The monitoring data of the Li-ion battery comprise 168 cycles of voltage, current, and temperature. To begin, we considered the initial $N=100$ cycles as training data to build a prediction model.

(b).

The original discretized measurements are transformed to smooth curves by applying the B-spline basis expansion. The number of knots is chosen, for each of voltage, current, and temperature, such that the fitted model has the lowest BIC value.

(c).

The fPCA technique is performed on each monitoring variable, and the mean function $\mu \left(t\right)$, fPC scores ${\xi }_{ik}, k=1, \dots , K$, and corresponding eigenfunctions are obtained for each predictor. These fPC scores characterize the status of the battery at the corresponding cycle.

(d).

The LASSO regression model is trained based on fPC scores. The LASSO complexity parameter is chosen by the $\mathrm{K}$-fold cross-validation with 5 folds.

(e).

To test the model, the monitoring variables’ measurements for the forthcoming $P=20$ cycles are predicted. Simple linear regression was used for this task for each time point. For the voltage measurements for a time point of $j=1$, for example, we fit the following model to the initial 100 cycles of data:

$$v_{i1}={\beta }_0+{\beta }_{1}i+{\epsilon }_{i1},\hspace{1em} i=1, \dots , 100$$

(4)

Then, the fitted model is extrapolated to produce ${\widehat{v}}_{i1}, i=101, \dots , 120$. This process is repeated for each time point of $j=1, \dots , m_i$. Merging these resulting responses, we obtain the predicted 20 cycles, which are almost indistinguishable from actual cycles. The B-spline with the number of knots learned by the training data is applied to these predicted measurements.

(f).

Using the eigenfunctions obtained from the training phase, the fPC scores are extracted from each predicted curve.

(g).

The prediction of ${\widehat{y}}_i, i=101, \dots , 120$ are obtained by LASSO model obtained in (d) and compared with the true battery capacity values to evaluate the model performance.

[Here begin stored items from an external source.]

theorem fetchBytes_of_code {s : State} {bs : List Byte} (h : s.codeAt (s.getReg s.active 14#4) bs) :
    s.fetchBytes bs.length = .ok bs (s.advanced bs.length) := by
  induction bs generalizing s with
  | nil => simp [State.fetchBytes, advanced_zero]
  | cons b bs ih =>
    have h' := (codeAt_append s (s.getReg s.active 14#4) [b] bs).1 h
    simp only [List.length_cons, State.fetchBytes, fetchByte_of_code h'.1, fetch_andThen_of_ok]
    have h2 : (s.advanced 1).codeAt ((s.advanced 1).getReg (s.advanced 1).active 14#4) bs := by
      rw [codeAt_advanced, advanced_active, getReg_advanced_pc]; exact h'.2
    rw [ih h2]
    simp only [fetch_andThen_of_ok, advanced_advanced]
    rw [Nat.add_comm 1]

/-- The fetch of a row whose bytes stand at `PC` reads them and moves `PC` past them. -/
theorem fetchRow_of_code {s : State} {bs : List Byte} {i : Instr}
    (hd : decode s.cfg.wrbImm s.latch.xc bs = .ok (i, [])) (h : s.codeAt (s.getReg s.active 14#4) bs) :
    s.fetchRow = .ok bs (s.advanced bs.length) := by
  obtain ⟨b, q, p, rfl, hq, hp⟩ := lengths_of_decode hd
  have h1 := (codeAt_append s (s.getReg s.active 14#4) [b] (q ++ p)).1 h
  have h2 := (codeAt_append s _ q p).1 h1.2
  have hqc : (s.advanced 1).codeAt ((s.advanced 1).getReg (s.advanced 1).active 14#4) q := by
    rw [codeAt_advanced, advanced_active, getReg_advanced_pc]; exact h2.1
  have hpc : ((s.advanced 1).advanced q.length).codeAt
      (((s.advanced 1).advanced q.length).getReg ((s.advanced 1).advanced q.length).active 14#4) p := by
    rw [codeAt_advanced, codeAt_advanced, advanced_active, getReg_advanced_pc, advanced_active, getReg_advanced_pc,
      getReg_advanced_dpc]
    exact h2.2
  have fq := fetchBytes_of_code hqc
  have fp := fetchBytes_of_code hpc
  unfold State.fetchRow
  simp only [fetchByte_of_code h1.1, fetch_andThen_of_ok]
  rw [← hq, fq]
  simp only [fetch_andThen_of_ok]
  rw [← hp, fp]
  simp only [fetch_andThen_of_ok, advanced_advanced]
  simp only [List.length_cons, List.length_append]
  rw [show 1 + q.length + p.length = q.length + p.length + 1 by omega]

/-! ### The other way round: all that a fetch can leave -/

theorem fetchByte_advanced {s t : State} {b : Byte} (h : s.fetchByte = .ok b t) : t = s.advanced 1 :=
  (fetchByte_ok.1 h).2.trans (stepPc_eq s)

theorem fetchBytes_advanced {n : Nat} {s t : State} {bs : List Byte} (h : s.fetchBytes n = .ok bs t) :
    t = s.advanced n := by
  induction n generalizing s t bs with
  | zero => cases h; exact (advanced_zero s).symm
  | succ n ih =>
    obtain ⟨b, u, h1, h⟩ := fetch_andThen_ok.1 h
    obtain ⟨cs, v, h2, h⟩ := fetch_andThen_ok.1 h
    cases h
    rw [ih h2, fetchByte_advanced h1, advanced_advanced, Nat.add_comm]

theorem fetchRow_advanced {s t : State} {bs : List Byte} (h : s.fetchRow = .ok bs t) : ∃ n, t = s.advanced n := by
  obtain ⟨b, u, h1, h⟩ := fetch_andThen_ok.1 h
  obtain ⟨q, v, h2, h⟩ := fetch_andThen_ok.1 h
  obtain ⟨p, w, h3, h⟩ := fetch_andThen_ok.1 h
  cases h
  exact ⟨_, by rw [fetchBytes_advanced h3, fetchBytes_advanced h2, fetchByte_advanced h1, advanced_advanced,
    advanced_advanced]⟩

theorem fetchBytes_exc {n : Nat} {s t : State} {e : Exc} (h : s.fetchBytes n = .exc e t) : ∃ m, t = s.advanced m := by
  induction n generalizing s t with
  | zero => cases h
  | succ n ih =>
    rcases fetch_andThen_exc.1 h with h | ⟨b, u, h1, h⟩
    · exact ⟨0, (fetchByte_exc.1 h).2.trans (advanced_zero s).symm⟩
    · rcases fetch_andThen_exc.1 h with h | ⟨cs, v, -, h⟩
      · obtain ⟨m, hm⟩ := ih h
        exact ⟨1 + m, by rw [hm, fetchByte_advanced h1, advanced_advanced]⟩
      · cases h

theorem fetchRow_exc {s t : State} {e : Exc} (h : s.fetchRow = .exc e t) : ∃ n, t = s.advanced n := by
  rcases fetch_andThen_exc.1 h with h | ⟨b, u, h1, h⟩
  · exact ⟨0, (fetchByte_exc.1 h).2.trans (advanced_zero s).symm⟩
  · rcases fetch_andThen_exc.1 h with h | ⟨q, v, h2, h⟩
    · obtain ⟨m, hm⟩ := fetchBytes_exc h
      exact ⟨1 + m, by rw [hm, fetchByte_advanced h1, advanced_advanced]⟩
    · rcases fetch_andThen_exc.1 h with h | ⟨p, w, -, h⟩
      · obtain ⟨m, hm⟩ := fetchBytes_exc h
        exact ⟨_, by rw [hm, fetchBytes_advanced h2, fetchByte_advanced h1, advanced_advanced, advanced_advanced]⟩
      · cases h

/-! ### A fetch cut short

`F` is what the fetch of the failing byte answers, an exception or a stop: every fetch that it is part of answers that. -/

/-- A fetch answers an exception or a stop, which nothing after it changes. -/
def Fetch.Final (F : (α : Type) → Fetch α) : Prop := ∀ (α β : Type) (k : α → State → Fetch β), (F α).andThen k = F β

theorem final_exc (e : Exc) (s : State) : Fetch.Final fun _ => .exc e s := fun _ _ _ => rfl

theorem final_unwritten (pa : Nat) (s : State) : Fetch.Final fun _ => .unwritten pa s := fun _ _ _ => rfl

theorem fetchBytes_cut {F : (α : Type) → Fetch α} (hF : Fetch.Final F) {s : State} {bs : List Byte} {n : Nat}
    (h : s.codeAt (s.getReg s.active 14#4) bs) (hn : bs.length < n) (hb : (s.advanced bs.length).fetchByte = F Byte) :
    s.fetchBytes n = F (List Byte) := by
  induction bs generalizing s n with
  | nil =>
    obtain ⟨n, rfl⟩ := Nat.exists_eq_succ_of_ne_zero (Nat.ne_of_gt hn)
    rw [List.length_nil, advanced_zero] at hb
    rw [State.fetchBytes, hb]
    exact hF _ _ _
  | cons b bs ih =>
    obtain ⟨n, rfl⟩ := Nat.exists_eq_succ_of_ne_zero (Nat.ne_zero_of_lt hn)
    have h' := (codeAt_append s (s.getReg s.active 14#4) [b] bs).1 h
    have h2 : (s.advanced 1).codeAt ((s.advanced 1).getReg (s.advanced 1).active 14#4) bs := by
      rw [codeAt_advanced, advanced_active, getReg_advanced_pc]; exact h'.2
    rw [State.fetchBytes, fetchByte_of_code h'.1, fetch_andThen_of_ok,
      ih h2 (Nat.lt_of_succ_lt_succ hn) (by rw [advanced_advanced, Nat.add_comm]; exact hb)]
    exact hF _ _ _

/-- The fetch of a row whose byte after `done` fails. -/
theorem fetchRow_cut {F : (α : Type) → Fetch α} (hF : Fetch.Final F) {s : State} {done rest : List Byte} {b : Byte}
    {i : Instr} (hd : decode s.cfg.wrbImm s.latch.xc (done ++ b :: rest) = .ok (i, []))
    (h : s.codeAt (s.getReg s.active 14#4) done) (hb : (s.advanced done.length).fetchByte = F Byte) :
    s.fetchRow = F (List Byte) := by
  obtain ⟨a, q, p, he, hq, hp⟩ := lengths_of_decode hd
  unfold State.fetchRow
  cases done with
  | nil =>
    rw [List.length_nil, advanced_zero] at hb
    rw [hb]
    exact hF _ _ _
  | cons c done =>
    obtain ⟨rfl, hs⟩ : c = a ∧ done ++ b :: rest = q ++ p := by simpa using he
    have h1 := (codeAt_append s (s.getReg s.active 14#4) [c] done).1 h
    have hc1 : ∀ bs, s.codeAt (s.getReg s.active 14#4 + BitVec.ofNat 16 1 * (1#16 + s.getReg s.active 15#4)) bs →
        (s.advanced 1).codeAt ((s.advanced 1).getReg (s.advanced 1).active 14#4) bs := by
      intro bs hbs
      rw [codeAt_advanced, advanced_active, getReg_advanced_pc]; exact hbs
    have hb1 : ((s.advanced 1).advanced done.length).fetchByte = F Byte := by
      rw [advanced_advanced, Nat.add_comm]; exact hb
    rw [fetchByte_of_code h1.1, fetch_andThen_of_ok, ← hq]
    by_cases hl : done.length < q.length
    · rw [fetchBytes_cut hF (hc1 _ h1.2) hl hb1]
      exact hF _ _ _
    · obtain ⟨r, rfl, hr⟩ : ∃ r, done = q ++ r ∧ p = r ++ b :: rest := by
        rcases List.append_eq_append_iff.1 hs with ⟨r, rfl, hr⟩ | ⟨r, hr, rfl⟩
        · cases r with
          | nil => exact ⟨[], by simp, by simpa using hr.symm⟩
          | cons x r => simp at hl
        · exact ⟨r, hr, rfl⟩
      have h2 := (codeAt_append s _ q r).1 h1.2
      have hqc := hc1 q h2.1
      rw [fetchBytes_of_code hqc, fetch_andThen_of_ok, ← hp]
      have hpc : ((s.advanced 1).advanced q.length).codeAt
          (((s.advanced 1).advanced q.length).getReg ((s.advanced 1).advanced q.length).active 14#4) r := by
        rw [codeAt_advanced, codeAt_advanced, advanced_active, getReg_advanced_pc, advanced_active, getReg_advanced_pc,
          getReg_advanced_dpc]
        exact h2.2
      rw [fetchBytes_cut hF hpc (by rw [hr]; simp) (by
        rw [advanced_advanced]
        rw [List.length_append] at hb1
        exact hb1)]
      exact hF _ _ _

The functional data explorer from the software JMP Pro 14 [33] was used to implement the tasks mentioned above, except (e), which provides useful features to deal with functional data provided as discrete measurements. Task (e) was conducted using R [34].

4. Experimental Results

The fPCA model was employed to analyze the initial 100 cycles of data of voltage, current, and temperature to provide fPC scores and eigenfunctions. Based on the BIC value, the cubic spline was adopted to fit the model. We set the number of knots to 35, which provided better results than other options. Figure 2 illustrates examples of the fitted B-spline basis expansion model for the first 25 cycles of voltage curves.

The fPCA for voltage provided fPC scores and eigenfunctions, where the first fPC was responsible for 75.4% of the data variation and the second fPC was accountable for 21.1% of the data difference. Similar results were found in the case of current. The first fPC was responsible for about 67.2% of the variation and the second fPC was responsible for 29.2% of the variation in the functional current data. The temperature shows multiple fPCs for the variation, where the majority was covered by both the first and second fPCs. The first fPC was responsible for 42% and the second fPC covered 33% of data variation. Figure 3 demonstrates the corresponding eigenfunctions against fPC scores that we obtained from voltage, current, and temperature.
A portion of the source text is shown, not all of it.